Policy Analysis and Review

Policy Review Resources

Authorization InForce
InForce Design Request
IPS For Life Insurance
NUCO Trust Owned Life Insurance
OCC Reg 9 Fiduciary
UPIA

Life insurance is a complex and highly flexible financial instrument. Too often, it is purchased for a very specific purpose and forgotten about.  Just as you would periodically review your clients’ investment portfolios, you need to ensure that your clients’ life insurance needs are objectively evaluated on a periodic basis.

What a Policy Review Does for Your Clients

Chances are, many things have changed since the last time your client purchased life insurance. Their needs might have changed, their current coverage could be insufficient, or their existing policies might have under-performed, leaving them at risk for unexpected premiums or taxable events.

Make certain that you are diligently monitoring your client’s insurance needs and existing coverage, just as you monitor their investments. If you work with trustees, they have a fiduciary obligation to guard the trust assets to ensure the grantor’s intent is met and the beneficiaries are cared for.

A Policy Review is not a replacement program. Instead, it is part of an ongoing assessment of your client’s ever-changing needs. We can help you to analyze your clients’ existing life insurance to determine if it is appropriate for their needs and whether the type and performance of the life insurance is aligned with the client’s goals. We have the resources to help you to:

Examine a client’s current coverage and offer unbiased comments in several important areas;

Compare the current coverage to the client’s anticipated needs; AND Compare the current coverage to a newer, alternative policy.

Who Should Have Their Life Insurance Policies Reviewed?

Any client is a candidate for a policy review, however, the primary prospects fall into the following four categories:

Younger clients • who purchased term insurance some time ago (to save on the near term cost) but have a long-term life insurance need.

Middle-aged clients • who have purchased insurance for family protection, but might be paying more than necessary because they are holding term or group term coverage that might put their families at risk or they are not utilizing life insurance that builds cash value as efficiently as other policies could.

Business owners • who are using life insurance to handle their continuation plans, benefit plans or key-person coverage, and could benefit from stronger, more appropriate or efficient coverage.

Trustees • who could place themselves at legal risk, or their clients’ goals and beneficiaries’ needs at risk, by not diligently monitoring their trust owned life insurance.

Case Study | Younger Clients
Jim and Laurie bought a term contract to pay off their mortgage in the event Jim died unexpectedly. Since then, the couple had two children and Laurie stopped working. They undergo a policy review and their advisor points out several things to them. First, the couple’s existing insurance, the term policy and a small $50,000 group term contract Jim has through work, is far below the couple’s current needs – survivor support, covering college costs as well as paying off the mortgage.
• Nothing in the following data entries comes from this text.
/-- A chain ends on a fault (R151, R152): recorded, its task aborted, every context of the task cancelled, its job ended.
CLUS.FAULT_PC, for which a stream fault has no instruction, keeps what it held, and CLUS.FAULT_COUNT counts core faults (log
entry 55). -/
def State.chainFault (s : State) (k code addr : Nat) : State :=
  let c := s.ctx k
  let b := blkSTRM (ctxCl k)
  let core := c.owner / 64
  let d := c.cur.getD 0
  let s := (((s.fset b F.STRM.FAULT_LAST.CONTEXT (k % 64)).fset b F.STRM.FAULT_LAST.CORE core).fset b
    F.STRM.FAULT_LAST.THREAD (c.owner % 64)).fset b F.STRM.FAULT_LAST.CODE code
  let s := ((s.fset b F.STRM.FAULT_LAST.COUNT_AT s.now).fset b F.STRM.FAULT_DESC.ADDR d).bump b F.STRM.FAULT_COUNT.COUNT
  let cb := blkCLUS (ctxCl k)
  let s := (((s.fset cb F.CLUS.FAULT_LAST.CORE core).fset cb F.CLUS.FAULT_LAST.THREAD (c.owner % 64)).fset cb
    F.CLUS.FAULT_LAST.CODE code).fset cb F.CLUS.FAULT_LAST.COUNT_AT s.now
  let id := s.err.nextId
  let s := s.report 2 code b (whoThread c.owner + k % 64 * 0x40000) (jobWord c.job) addr d 0
  let s := s.cancelCtx k code (some id)
  let mine := s.ctxs.filter (fun e => e.2.owner == c.owner && e.2.job == c.job && e.2.ownerEnded == c.ownerEnded &&
    e.2.born == c.born)
  let s := mine.foldl (fun s e => s.cancelCtx e.1 0x47 (some id)) s
  let s := if c.ownerEnded then s else s.stopThread c.owner
  s.endJob c.job 0x20 (some id)

/-- The owner's STRM.WAIT returns when the context holds no chain. -/
def State.strmWake (s : State) (k : Nat) : State :=
  let c := s.ctx k
  match (s.thread c.owner).st with
  | .parked (.strm x rd) =>
    if x = k % 64 ∧ !c.ownerEnded then
      let s := s.setCtx k { c with shed := false }
      let s := s.setThread c.owner ((s.thread c.owner).setXn rd (b2n c.shed))
      s.wakeThread c.owner
    else s
  | _ => s
/-- A chain that passes into a block that was read early takes it from there. -/
def Ctx.takeBlock (c : Ctx) : Ctx :=
  if c.nblkAt.isSome ∧ c.nblkAt = c.cur.map (fun a => a / 512 * 512) then
    { c with blkAt := c.nblkAt, blk := c.nblk, nblkAt := none, nblk := [] }
  else c
/-- The current descriptor is over: the next of its chain, else the NEXT chain, else none (R127, R130). -/
def State.ctxAdvance (s : State) (k : Nat) : State :=
  let c := s.ctx k
  let n := segCount c.desc (c.total?.getD 0)
  let shed := c.shed || (c.desc != [] && c.recv.any (·.shed))
  let p := if dRing c.desc then c.ringP + n else c.ringP
  let c' := { c.noDesc with shed := shed, ringP := p }
  let s := s.pressFree k
  if dChain c.desc then s.setCtx k ({ c' with cur := c.cur.map (· + 64) }).takeBlock
  else match c.next with
    | some a => s.setCtx k { c' with cur := some a, next := none, blkAt := none, nblkAt := none, nblk := [] }
    | none =>
      if c.ownerEnded then s.setCtx k Ctx.init
      else (s.setCtx k { c' with st := .owned, cur := none, blkAt := none, nblkAt := none, nblk := [] }).strmWake k

/-! ### Arming and waiting (R126-R128) -/

/-- A thread's register is written with a status and it goes on. -/
def State.retStatus (s : State) (k : Nat) (rd : BitVec 5) (v : Nat) : State :=
  (s.setThread k ((s.thread k).setX rd (BitVec.ofNat 64 v))).pcNext k
/-- STRM.GO by thread `k`, once its earlier writes are acknowledged (R73). Of threads that arm one FREE context in one cycle the
lowest becomes its owner, in whatever order their commands come (R127). -/
def State.strmGo (s : State) (k : Nat) (xd : BitVec 5) (a addr : Nat) : State :=
  let ck := ctxKey (coreCl (k / 64)) (a % 64)
  let c := s.ctx ck
  let b := blkSTRM (ctxCl ck)
  let mine := c.owner = k ∧ !c.ownerEnded
  let arm (s : State) : State :=
    let t := s.thread k
    (s.setCtx ck { Ctx.init with st := .active, owner := k, job := t.job, mode := t.mode, modeSens := t.modeSens, cur := some addr,
                                 eligAt := s.clk.arith, born := t.started, go := some (s.clk.arith, k, xd) }).retStatus k xd 0
  if 64 ≤ a ∨ addr % 64 ≠ 0 ∨ 2 ^ 48 ≤ addr then s.coreFault k 0x05
  else if c.st = .active ∧ c.go.any (fun g => g.1 == s.clk.arith && decide (k < g.2.1)) then
    let g := c.go.getD (0, 0, 0)
    arm (s.setThread g.2.1 ((s.thread g.2.1).setX g.2.2 3))
  else match c.st with
    | .free => arm s
    | .owned =>
      if mine then (s.setCtx ck { c with st := .active, cur := some addr, blkAt := none, eligAt := s.clk.arith }).retStatus k xd 0
      else s.retStatus k xd 3
    | .active =>
      if mine then
        (match c.next with
          | none => (s.setCtx ck { c with next := some addr }).retStatus k xd 1
          | some _ => ((s.fset b F.STRM.CTX_STATE.REARM_REJECT 1 (8 * (ck % 64))).bump b F.STRM.REARM_REJECTS.COUNT).retStatus k xd 2)
      else s.retStatus k xd 3
    | .cancelling => s.retStatus k xd 3
def execStrmGo (t : Tid) (g : BitVec 4) (xd xa xb : BitVec 5) (s : State) : Host.Outcome State Fault Refusal :=
  .next (s.instr (.strmGo t g xd xa xb) t g (fun m =>
    let th := m.thread t.key
    if m.unacked t.key then none else some (m.strmGo t.key xd (th.getX xa).toNat (th.getX xb).toNat)))
def State.strmWait (s : State) (k : Nat) (xd : BitVec 5) (a : Nat) : State :=
  let ck := ctxKey (coreCl (k / 64)) (a % 64)
  let c := s.ctx ck
  if 64 ≤ a then s.coreFault k 0x05
  else if c.st = .free ∨ c.owner ≠ k ∨ c.ownerEnded then s.retStatus k xd 2
  else if c.st = .owned then (s.setCtx ck { c with shed := false }).retStatus k xd (b2n c.shed)
  else (s.pcNext k).park k (.strm (a % 64) xd.toNat)
def execStrmWait (t : Tid) (g : BitVec 4) (xd xa : BitVec 5) (s : State) : Host.Outcome State Fault Refusal :=
  .next (s.instr (.strmWait t g xd xa) t g (fun m => some (m.strmWait t.key xd ((m.thread t.key).getX xa).toNat)))
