/-! ### Moving rows (R226-R232) -/

def Cmd.moveCount (c : Cmd) : Nat := bits (c.word 5) 0 17
def moveOk (c : Cmd) : Bool :=
  c.frameOk && bits (c.word 0) 10 6 == 0 && c.word 1 % 32 == 0 && bits (c.word 1) 49 15 == 0 && c.word 2 == 0 && c.word 3 == 0 &&
    c.word 4 == 0 && bits (c.word 5) 17 47 == 0 && c.word 6 == 0 && decide (1 ≤ c.moveCount) && decide (c.moveCount ≤ 65536)
def State.moveBegin (s : State) (c : Cmd) (t : Slot) : State :=
  if !moveOk c then s.failCmd c.id 0x50 0 else if !t.home then s.failCmd c.id 0x55 0 else s
def execMigrate (g : Fin 16) (s : State) : Host.Outcome State Fault Refusal := .next (s.grindBegin g.val 3 State.moveBegin)
def execReplace (g : Fin 16) (s : State) : Host.Outcome State Fault Refusal := .next (s.grindBegin g.val 4 State.moveBegin)
/-- A record is bad (R226). -/
def State.badRecord (s : State) (c : Cmd) (rec_ : Nat) : Bool :=
  let new := bits rec_ 64 128
  decide (c.slot.rows ≤ bits rec_ 0 64) || eMoving new || (c.op == 3 && (2 ≤ eTier new || bits rec_ 192 64 != 0)) ||
    s.badEntry c.slot new
/-- The old row's value part in the new format: codewords whose places come from poison, its padding included, are poison, the
others are converted (R207, R227). -/
def State.convertRow (s : State) (g : Nat) (m : Rnd) (dim of_ oscale nf nscale : Nat) (l : List Code) : State × Nat × List Code :=
  let xs := (decodeRow m of_ oscale (l.map (fun c => if c.poison then ⟨0, false⟩ else c))).take dim
  let enc := s.encodeRow g m nf nscale xs
  let bad (i : Nat) : Bool := (l.getD (i * elemBits of_ / 128) ⟨0, false⟩).poison
  let per := 128 / elemBits nf
  (enc.1, enc.2.1, (List.range enc.2.2.length).map (fun i =>
    if (List.range per).any (fun j => bad (per * i + j)) then ⟨0, true⟩ else enc.2.2.getD i ⟨0, false⟩))
/-- The new copy of a migration is written and its entry computed. -/
def State.copyRow (s : State) (c : Cmd) (old new r : Nat) (l : List Code) : State :=
  let t := c.slot
  let vo := valueSpan t.dim (eFmt old) / 16
  let x := s.convertRow c.g c.rnd t.dim (eFmt old) (eScale old) (eFmt new) (eScale new) (l.take vo)
  let n := rowSpan t (eFmt new)
  let e := setBits (withScale (setBits new 125 1 0) x.2.1) 110 12 (eVersion old)
  x.1.rowAccess c (eLoc new) n true (fun w =>
    let s := x.1.codesWrite w c.mode (eLoc new) (x.2.2 ++ l.drop vo) (n / 64 + 1)
    let s := { s with moves := s.moves ++ [Move.mk c.g c.id r t e false none] }
    s.updCmd c.id (fun x => { x with next := x.next + 1 }))
/-- A record of MIGRATE begins: MOVING is set, the old span is read and copied. A row with no tier has no contents to
copy: what the new copy holds is open. -/
def State.migrateRow (s : State) (c : Cmd) (r new : Nat) (res : List FlashCw) : State :=
  let t := c.slot
  s.readEntry c t r (fun s old =>
    if s.badEntry t old then s.failCmd c.id 0x51 (entryAddr t r)
    else if eTier old = 2 ∧ s.fmState (handleMgr old) ≤ 1 then s
    else
      let n := rowSpan t (eFmt old)
      let mark (s : State) (k : State → State) : State := s.engWrite c (entryAddr t r) (leBytes 16 (setBits old 125 1 1)) k
      match s.rowWho c.g (eLoc new) with
      | none => s.rowAccess c (eLoc new) 64 true (fun _ => s)
      | some w =>
        if s.spanAdm w (eLoc new) (rowSpan t (eFmt new)) true ≠ .go then
          s.rowAccess c (eLoc new) (rowSpan t (eFmt new)) true (fun _ => s)
        else if eTier old = 3 then
          mark s (fun s =>
            let f := s.freeCodes (n / 16)
            f.1.copyRow c old new r f.2)
        else if eTier old = 2 then
          mark s (fun s =>
            let f := s.flashRead (handleMgr old) (eHandle old) (eOff old) n res
            f.1.copyRow c old new r f.2.1)
        else
          s.rowAccess c (eLoc old) n false (fun w =>
            let s := s.spanTouch w (eLoc old) n
            let l := s.viewCodes (eLoc old) n
            mark s (fun s => s.copyRow c old new r l)))
/-- A record of REPLACE begins: with a source, the new row is copied unchanged. -/
def State.replaceRow (s : State) (c : Cmd) (r new src : Nat) : State :=
  let t := c.slot
  let start (s : State) : State :=
    ({ s with moves := s.moves ++ [Move.mk c.g c.id r t new true none] }).updCmd c.id (fun x => { x with next := x.next + 1 })
  if src = 0 ∨ eTier new = 3 then start s
  else if eTier new = 2 then s.failCmd c.id 0x53 0
  else
    let n := rowSpan t (eFmt new)
    -- a Cave row is read by its owner (R217)
    let who := (s.rowWho c.g src).getD c.unit.who
    match s.spanAdm who src n false with
    | .wait => s
    | .refuse => (s.spanRefuseR who src n).failCmd c.id 0x52 (s.firstRefused who src n false)
    | _ => s.rowAccess c (eLoc new) n true (fun w =>
      let s := s.spanTouch who src n
      start (s.codesWrite w c.mode (eLoc new) (s.viewCodes src n) (n / 64 + 1)))
/-- MOVE_RECORD_BEGIN: the next record of command `id`. -/
def State.moveRecord (s : State) (id : Nat) (res : List FlashCw) : State :=
  match s.cmd? id with
  | none => s
  | some c =>
    let g := c.g
    let open_ := s.moves.filter (fun m => m.g == g && m.swapped.isNone)
    if !c.unit.isGrind ∨ c.phase ≠ .active ∨ (c.op ≠ 3 ∧ c.op ≠ 4) ∨ c.moveCount ≤ c.next ∨ !s.grindUp g ∨ 64 ≤ open_.length then s
    else s.engRead c (c.word 1 + 32 * c.next) 32 (fun s v =>
      let r := bits v 0 64
      if s.badRecord c v then
        if open_.any (fun m => m.cmd == id) then s else s.failCmd id 0x50 0
      else if open_.any (fun m => m.row == r && m.slot.dir == c.slot.dir) then s
      else if c.op = 3 then s.migrateRow c r (bits v 64 128) res
      else s.replaceRow c r (bits v 64 128) (bits v 192 64))
def execMoveRecordBegin (id : Nat) (res : List FlashCw) (s : State) : Host.Outcome State Fault Refusal :=
  .next (s.moveRecord id res)
/-- The first deferred update of row `r` at Grinder `g`. -/
def State.firstDefer (s : State) (g r dir : Nat) : Option Defer := s.defers.find? (fun d => d.g == g && d.u.row == r && d.slot.dir == dir)
/-- The deferred updates of a row are applied in their order of arrival (R228), as far as none of them has to wait; while a
migration of the row is in flight none is. -/
def State.applyDefers (s : State) (g r dir : Nat) : Nat → State
  | 0 => s
  | n + 1 =>
    if s.moves.any (fun m => m.g == g && m.row == r && m.slot.dir == dir && !m.replace && m.swapped.isNone) then s
    else match s.firstDefer g r dir with
      | none => s
      | some d =>
        match s.cmd? d.cmd with
        | none => ({ s with defers := s.defers.erase d }).applyDefers g r dir n
        | some c =>
          let s' := s.applyUpdate c d.u (fun s => ({ s with defers := s.defers.erase d }).updDone d.cmd)
          if s'.defers.length < s.defers.length then s'.applyDefers g r dir n else s'
/-- ROW_SWAP: the new copy is acknowledged; the entry changes in one access. Deferred updates that had to wait go on. -/
def State.rowSwap (s : State) (id r : Nat) : State :=
  match s.moves.find? (fun m => m.cmd == id && m.row == r && m.swapped.isNone), s.cmd? id with
  | some m, some c =>
    if !s.grindUp m.g then s
    else
      let a := entryAddr m.slot r
      let put (s : State) : State :=
        let s := { s with moves := s.moves.map (fun x => if x = m then { x with swapped := some s.now } else x) }
        s.applyDefers m.g r m.slot.dir s.defers.length
      match s.spanAdm (.grind m.g) a 16 true with
      | .wait => s
      | .refuse => ({ s with moves := s.moves.filter (· != m) }).failCmd id 0x53 a
      | _ => put (s.spanWrite (.grind m.g) c.mode a (leBytes 16 m.new))
  | none, some c => if s.grindUp c.g then s.applyDefers c.g r c.slot.dir s.defers.length else s
  | _, none => s
def execRowSwap (id r : Nat) (s : State) : Host.Outcome State Fault Refusal := .next (s.rowSwap id r)
/-- The HORIZON a Grinder publishes (R229). -/
def State.horizonOf (s : State) (g : Nat) : Nat :=
  if s.qUp (g / 4) then ((s.bagsOf g).map (·.began)).foldl min s.now else s.now
/-- The old location of a move is released: its record is complete; the last ends its command. -/
def State.releaseMove (s : State) (m : Move) : State :=
  let s := { s with moves := s.moves.filter (· != m) }
  let s := if m.replace then s else s.bump (blkGRIND m.g) F.GRIND.MIGRATIONS.COUNT
  s.updCmd m.cmd (fun x =>
    let x := { x with cnt := x.cnt + 1 }
    if x.phase = .active ∧ x.cnt = x.moveCount then { x with phase := .ending } else x)
/-- HORIZON_PUBLISH: at every GTC count that is a multiple of 256. -/
def execHorizonPublish (s : State) : Host.Outcome State Fault Refusal :=
  .next (if s.alive ∧ s.now % 256 = 0 then
    let s := (List.range 16).foldl (fun s g => s.fset (blkGRIND g) F.GRIND.HORIZON.GTC (s.horizonOf g)) s
    let h := (List.range 16).map (fun g => s.horizonOf g)
    (s.moves.filter (fun m => s.qUp (m.g / 4) && match m.swapped with
      | some t => h.all (fun x => decide (t < x))
      | none => false)).foldl State.releaseMove s
  else s)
Moreover, their term coverage, even though level, is scheduled to have a jump in premium based on the guaranteed premiums in their contract. Their advisor shows them how they can cover all of their costs with nearly a 125 percent increase over their current coverage, while only increasing their costs about 35 percent over an expected jump in term rates.
Case Study | Business Owner
George and Spencer are co-owners in a business. Some years ago they set up a cross purchase business continuation plan where each planned to buy out the other in the event of a death. They funded the insurance with a combination of permanent coverage and term coverage. The permanent coverage was variable universal life, intended to provide a source of supplemental retirement income. The term was intended to cover any gaps in the cost of the business.

Now, years later, the business has increased tremendously in value. They speak with their advisor when they realize the gap in coverage. He notices that the variable universal life insurance is severely under performing based on the six-year-old illustration. George and Spencer are shown that they can both increase their coverage and help maintain their planned supplemental retirement income. By dropping their term and replacing the policy with two new permanent policies, they have the death benefit protection they need while using a portion of their funds to help build supplemental retirement income.

Case Study | Older Clients Utilizing a Trust
Charlie and Stella set up their estate plan 10 years ago. As part of the plan, they set up an irrevocable trust and the trustee purchased two second-to-die policies on their lives from two different companies. One was a participating whole life contract; the other was a universal life contract. The couple has diligently made gifts for premium payments each year, and the trust has worked well. However, nobody – including the trustee – has reviewed the life insurance policies.

At the urging of their life insurance advisor and their CPA, Charlie and Stella contacted the trustee and asked to have the policies reviewed. As it turned out, neither policy was performing as expected. Both were sold using assumptions that, while reasonable for the economic climate 10 years ago, are unrealistically high in today’s environment. The participating whole life policy was at risk to fail because of dividend cuts over the last 10 years. The universal life policy was being credited a rate a full 550 basis points lower than the illustration on which the policy was sold. For that policy to stay in force would require an additional 12 years of premiums over the original design.